新幹線や高速道路、高層ビル、大型プラントなど…。めまぐるしい早さで日本が発展していった戦後の高度成長期を過ぎ、現在では国内のインフラ整備も一段落。
その一方で、日本経団連が「官民一体での海外インフラ整備」を提言するように、各社が一斉に目を向けているのは、国外の情勢です。

米原子力プラント大手のウェスチングハウスを傘下に収めた東芝の動向に注目が集まっているように、現在は世界的な原発建造ラッシュのまっただ中。同時に、中東を中心とした石油地域では自然エネルギーや水処理などにも関心が高まっています。環境保全という観点では、先日、三菱重工と日立の海外向け都市鉄道システム事業での協業が報道されたように、諸外国では”エコな大量輸送手段”として鉄道整備のニーズが再燃。ほんの少し国外を見渡しただけでも、日本の誇る高い技術力が必要とされる場が数多く見受けられます。

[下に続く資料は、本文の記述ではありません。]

@[simp] theorem withInputs_line (inp : Inputs) (s : State) : (withInputs inp s).line = s.line := rfl

@[simp] theorem withInputs_port (inp : Inputs) (s : State) : (withInputs inp s).port = s.port := rfl

@[simp] theorem withInputs_free (inp : Inputs) (s : State) : (withInputs inp s).free = s.free := rfl

@[simp] theorem withInputs_pending (inp : Inputs) (s : State) : (withInputs inp s).pending = s.pending := rfl

/-! `senseAsserted` writes `inputs` alone. -/

@[simp] theorem senseAsserted_cond (k : PumpIx) (s : State) : (senseAsserted k s).cond = s.cond := rfl

@[simp] theorem senseAsserted_strapTime (k : PumpIx) (s : State) : (senseAsserted k s).strapTime = s.strapTime := rfl

@[simp] theorem senseAsserted_straps (k : PumpIx) (s : State) : (senseAsserted k s).straps = s.straps := rfl

@[simp] theorem senseAsserted_strapPins (k : PumpIx) (s : State) : (senseAsserted k s).strapPins = s.strapPins := rfl

@[simp] theorem senseAsserted_table (k : PumpIx) (s : State) : (senseAsserted k s).table = s.table := rfl

@[simp] theorem senseAsserted_timer (k : PumpIx) (s : State) : (senseAsserted k s).timer = s.timer := rfl

@[simp] theorem senseAsserted_alloc (k : PumpIx) (s : State) : (senseAsserted k s).alloc = s.alloc := rfl

@[simp] theorem senseAsserted_arb (k : PumpIx) (s : State) : (senseAsserted k s).arb = s.arb := rfl

@[simp] theorem senseAsserted_pumps (k : PumpIx) (s : State) : (senseAsserted k s).pumps = s.pumps := rfl

@[simp] theorem senseAsserted_players (k : PumpIx) (s : State) : (senseAsserted k s).players = s.players := rfl

@[simp] theorem senseAsserted_profile (k : PumpIx) (s : State) : (senseAsserted k s).profile = s.profile := rfl

@[simp] theorem senseAsserted_pointers (k : PumpIx) (s : State) : (senseAsserted k s).pointers = s.pointers := rfl

@[simp] theorem senseAsserted_drives (k : PumpIx) (s : State) : (senseAsserted k s).drives = s.drives := rfl

@[simp] theorem senseAsserted_gauge (k : PumpIx) (s : State) : (senseAsserted k s).gauge = s.gauge := rfl

@[simp] theorem senseAsserted_line (k : PumpIx) (s : State) : (senseAsserted k s).line = s.line := rfl

@[simp] theorem senseAsserted_port (k : PumpIx) (s : State) : (senseAsserted k s).port = s.port := rfl

@[simp] theorem senseAsserted_free (k : PumpIx) (s : State) : (senseAsserted k s).free = s.free := rfl

@[simp] theorem senseAsserted_pending (k : PumpIx) (s : State) : (senseAsserted k s).pending = s.pending := rfl

/-! `withRunFb` writes `inputs` alone. -/

@[simp] theorem withRunFb_cond (k : PumpIx) (b : Bool) (s : State) : (withRunFb k b s).cond = s.cond := rfl

@[simp] theorem withRunFb_strapTime (k : PumpIx) (b : Bool) (s : State) : (withRunFb k b s).strapTime = s.strapTime := rfl

@[simp] theorem withRunFb_straps (k : PumpIx) (b : Bool) (s : State) : (withRunFb k b s).straps = s.straps := rfl

@[simp] theorem withRunFb_strapPins (k : PumpIx) (b : Bool) (s : State) : (withRunFb k b s).strapPins = s.strapPins := rfl

@[simp] theorem withRunFb_table (k : PumpIx) (b : Bool) (s : State) : (withRunFb k b s).table = s.table := rfl
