theorem shedUntil_changes (l n : Nat) (s : State) :
    ∃ p' q' d', shedUntil l n s = { s with pumps := p', players := q', drives := d' } := by
  induction n generalizing s with
  | zero => exact ⟨_, _, _, rfl⟩
  | succ n ih =>
    simp only [shedUntil]
    repeat' split
    · rename_i k _
      obtain ⟨_, _, _, h⟩ := ih (shedStop k s)
      obtain ⟨_, _, _, h'⟩ := shedStop_changes k s
      rw [h, h']
      exact ⟨_, _, _, rfl⟩
    · exact ⟨_, _, _, rfl⟩
    · exact ⟨_, _, _, rfl⟩

theorem settleWork_changes (s : State) :
    ∃ c' p' q' d', settleWork s = { s with alloc := c', pumps := p', players := q', drives := d' } := by
  simp only [settleWork]
  split
  · obtain ⟨_, _, _, h⟩ := shedUntil_changes (settleFigures s).entitlement 4 { s with alloc := settleFigures s }
    rw [h]
    exact ⟨_, _, _, _, rfl⟩
  · split
    · rename_i k _
      obtain ⟨_, _, _, h⟩ := demandStop_changes false k { s with alloc := settleFigures s }
      rw [h]
      exact ⟨_, _, _, _, rfl⟩
    · exact ⟨_, _, _, _, rfl⟩

theorem stopLowPumps_changes (b : State) (s : State) :
    ∃ p' q' d', stopLowPumps b s = { s with pumps := p', players := q', drives := d' } := by
  have one : ∀ (c : Bool) (k : PumpIx) (s : State), ∃ p q r,
      (if c then urgentStop k s else s) = { s with pumps := p, players := q, drives := r } := by
    intro c k s
    cases c
    · exact ⟨_, _, _, rfl⟩
    · exact urgentStop_changes k s
  have all : ∀ (l : List PumpIx) (s : State), ∃ p q r,
      l.foldl (fun s k => if s.sumpLow k && !b.sumpLow k then urgentStop k s else s) s =
        { s with pumps := p, players := q, drives := r } := by
    intro l
    induction l with
    | nil => exact fun s => ⟨_, _, _, rfl⟩
    | cons k l ih =>
      intro s
      obtain ⟨_, _, _, h⟩ := one (s.sumpLow k && !b.sumpLow k) k s
      obtain ⟨_, _, _, h'⟩ := ih (if s.sumpLow k && !b.sumpLow k then urgentStop k s else s)
      rw [List.foldl_cons, h', h]
      exact ⟨_, _, _, rfl⟩
  exact all pumpList s

/-! ### The fields that `follow` leaves alone -/

@[simp] theorem follow_cond (s : State) : (follow s).cond = s.cond := by
  obtain ⟨_, _, h⟩ := follow_changes s
  rw [h]

@[simp] theorem follow_strapTime (s : State) : (follow s).strapTime = s.strapTime := by
  obtain ⟨_, _, h⟩ := follow_changes s
  rw [h]

@[simp] theorem follow_straps (s : State) : (follow s).straps = s.straps := by
  obtain ⟨_, _, h⟩ := follow_changes s
  rw [h]

@[simp] theorem follow_strapPins (s : State) : (follow s).strapPins = s.strapPins := by
  obtain ⟨_, _, h⟩ := follow_changes s
  rw [h]

@[simp] theorem follow_inputs (s : State) : (follow s).inputs = s.inputs := by
  obtain ⟨_, _, h⟩ := follow_changes s
  rw [h]

@[simp] theorem follow_table (s : State) : (follow s).table = s.table := by
  obtain ⟨_, _, h⟩ := follow_changes s
  rw [h]

@[simp] theorem follow_timer (s : State) : (follow s).timer = s.timer := by
  obtain ⟨_, _, h⟩ := follow_changes s
  rw [h]

@[simp] theorem follow_alloc (s : State) : (follow s).alloc = s.alloc := by
  obtain ⟨_, _, h⟩ := follow_changes s
  rw [h]

@[simp] theorem follow_pumps (s : State) : (follow s).pumps = s.pumps := by
  obtain ⟨_, _, h⟩ := follow_changes s
  rw [h]

@[simp] theorem follow_players (s : State) : (follow s).players = s.players := by
  obtain ⟨_, _, h⟩ := follow_changes s
  rw [h]

@[simp] theorem follow_profile (s : State) : (follow s).profile = s.profile := by
  obtain ⟨_, _, h⟩ := follow_changes s
  rw [h]

@[simp] theorem follow_pointers (s : State) : (follow s).pointers = s.pointers := by
  obtain ⟨_, _, h⟩ := follow_changes s
  rw [h]

@[simp] theorem follow_drives (s : State) : (follow s).drives = s.drives := by
  obtain ⟨_, _, h⟩ := follow_changes s
  rw [h]

@[simp] theorem follow_line (s : State) : (follow s).line = s.line := by
  obtain ⟨_, _, h⟩ := follow_changes s
  rw [h]

@[simp] theorem follow_port (s : State) : (follow s).port = s.port := by
  obtain ⟨_, _, h⟩ := follow_changes s
  rw [h]

@[simp] theorem follow_free (s : State) : (follow s).free = s.free := by
  obtain ⟨_, _, h⟩ := follow_changes s
  rw [h]

@[simp] theorem follow_pending (s : State) : (follow s).pending = s.pending := by
  obtain ⟨_, _, h⟩ := follow_changes s
  rw [h]

/-! ### Entries to the pump states -/

/-- Two indices differ as numbers where they differ. -/
theorem PumpIx.val_ne {j k : PumpIx} (h : j ≠ k) : ¬ k.val = j.val := fun e => h (Fin.ext e.symm)

@[simp] theorem enterResting_pump_self (k : PumpIx) (s : State) : (enterResting k s).pump k = (s.pump k).toResting :=
  State.pump_setPump_self k _ s

@[simp] theorem enterResting_pump_of_ne {j k : PumpIx} (h : j ≠ k) (s : State) : (enterResting k s).pump j = s.pump j :=
  State.pump_setPump_of_ne (Ne.symm h) _ s

@[simp] theorem enterResting_player_self (k : PumpIx) (s : State) : (enterResting k s).player k = Player.idle 0 :=
  State.player_setPlayer_self k _ s

@[simp] theorem enterResting_player_of_ne {j k : PumpIx} (h : j ≠ k) (s : State) :
    (enterResting k s).player j = s.player j :=
  State.player_setPlayer_of_ne (Ne.symm h) _ s

@[simp] theorem enterResting_duty_self (k : PumpIx) (s : State) : (enterResting k s).drives.duty[k.val] = 0 :=
  Vector.getElem_set_self k.isLt

@[simp] theorem enterRampDown_pump_self (k : PumpIx) (s : State) :
    (enterRampDown k s).pump k = { (s.pump k).leaveRun with state := .rampDown } :=
  State.pump_setPump_self k _ s

@[simp] theorem enterRampDown_pump_of_ne {j k : PumpIx} (h : j ≠ k) (s : State) :
    (enterRampDown k s).pump j = s.pump j :=
  State.pump_setPump_of_ne (Ne.symm h) _ s

@[simp] theorem enterRampDown_player_self (k : PumpIx) (s : State) :
    (enterRampDown k s).player k = Player.beginPlay s.profile (s.pointers[k]).rate .oneShot (s.pointers[k]).down :=
  State.player_setPlayer_self k _ (s.setPump k _)

@[simp] theorem enterRampDown_player_of_ne {j k : PumpIx} (h : j ≠ k) (s : State) :
    (enterRampDown k s).player j = s.player j :=
  State.player_setPlayer_of_ne (Ne.symm h) _ (s.setPump k _)

@[simp] theorem enterRampUp_pump_self (k : PumpIx) (s : State) : (enterRampUp k s).pump k = (s.pump k).toRampUp :=
  State.pump_setPump_self k _ s

@[simp] theorem enterRampUp_pump_of_ne {j k : PumpIx} (h : j ≠ k) (s : State) : (enterRampUp k s).pump j = s.pump j :=
  State.pump_setPump_of_ne (Ne.symm h) _ s

@[simp] theorem enterRampUp_player_self (k : PumpIx) (s : State) :
    (enterRampUp k s).player k = Player.beginPlay s.profile (s.pointers[k]).rate .oneShot (s.pointers[k]).up :=
  State.player_setPlayer_self k _ (s.setPump k _)

@[simp] theorem enterRampUp_player_of_ne {j k : PumpIx} (h : j ≠ k) (s : State) :
    (enterRampUp k s).player j = s.player j :=
  State.player_setPlayer_of_ne (Ne.symm h) _ (s.setPump k _)

@[simp] theorem faultPump_pump_self (k : PumpIx) (c : FaultCause) (s : State) :
    (faultPump k c s).pump k = (s.pump k).toFaulted c :=
  State.pump_setPump_self k _ s

@[simp] theorem faultPump_pump_of_ne {j k : PumpIx} (h : j ≠ k) (c : FaultCause) (s : State) :
    (faultPump k c s).pump j = s.pump j :=
  State.pump_setPump_of_ne (Ne.symm h) _ s

@[simp] theorem faultPump_player_self (k : PumpIx) (c : FaultCause) (s : State) :
    (faultPump k c s).player k = Player.idle 0 :=
  State.player_setPlayer_self k _ s

@[simp] theorem faultPump_player_of_ne {j k : PumpIx} (h : j ≠ k) (c : FaultCause) (s : State) :
    (faultPump k c s).player j = s.player j :=
  State.player_setPlayer_of_ne (Ne.symm h) _ s

@[simp] theorem faultPump_duty_self (k : PumpIx) (c : FaultCause) (s : State) : (faultPump k c s).drives.duty[k.val] = 0 :=
  Vector.getElem_set_self k.isLt

@[simp] theorem faultPump_port (k : PumpIx) (c : FaultCause) (s : State) :
    (faultPump k c s).port = { s.port with flags := s.port.flags ||| 0b000010 } := rfl

/-! ### What follows an event, and the taking of a command -/

@[simp] theorem follow_pump (k : PumpIx) (s : State) : (follow s).pump k = s.pump k := by
  simp [State.pump]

こうした海外に対するインフラ輸出が増加している背景には、海外案件を中心に受注した方が安定性が高いことがあります。途上国では政府がインフラ整備を行う際に国家予算を確保しているほか、先進国からODAの資金供与を受ける場合があります。そのため、国内受注に比べても、遙かに景気に左右されにくい状況があるのです。

また、2010年4~12月期決算での海外事業好調を受け、海外での設備投資拡大を決定したトヨタグループのように、民間企業の海外工場も増加の一途を辿っています。円高の続く昨今では、メーカーは現地生産を増加させることで輸出採算の悪化を和らげる策が取られることが多いため、今後も日本企業の海外工場建設は増え続けることが予想されています。

こうした動きを受けて、プラント・設備関連各社も、海外工事部や海外拠点を続々と設立。海外コンペへの参加を積極化し、海外人材の育成や採用にも力を入れています。プラントエンジニアリング大手の日揮に至っては、新卒採用に、TOEIC750点以上必須という応募基準を新しく盛り込んだといいます。

当然、即戦力となる中途採用の募集も、積極化。中でも、設備・プラント建設の中心となる施工管理/プロジェクトマネージャーと、設計職の募集が増加しています。さらに近年の求人傾向として、経験豊富な50代・60代の施工管理/プロジェクトマネージャーが採用されることもずいぶん多いようです。

現在、日本のインフラ輸出は経済産業省によって成長戦略の要とも位置づけられています。海外求人に挑戦するにはもちろん英語力が必須となりますが、これまでに培ってきた実力を試す意味でも、技術者としての将来性を勝ち取る意味でも、世界は格好のステージと言えるでしょう。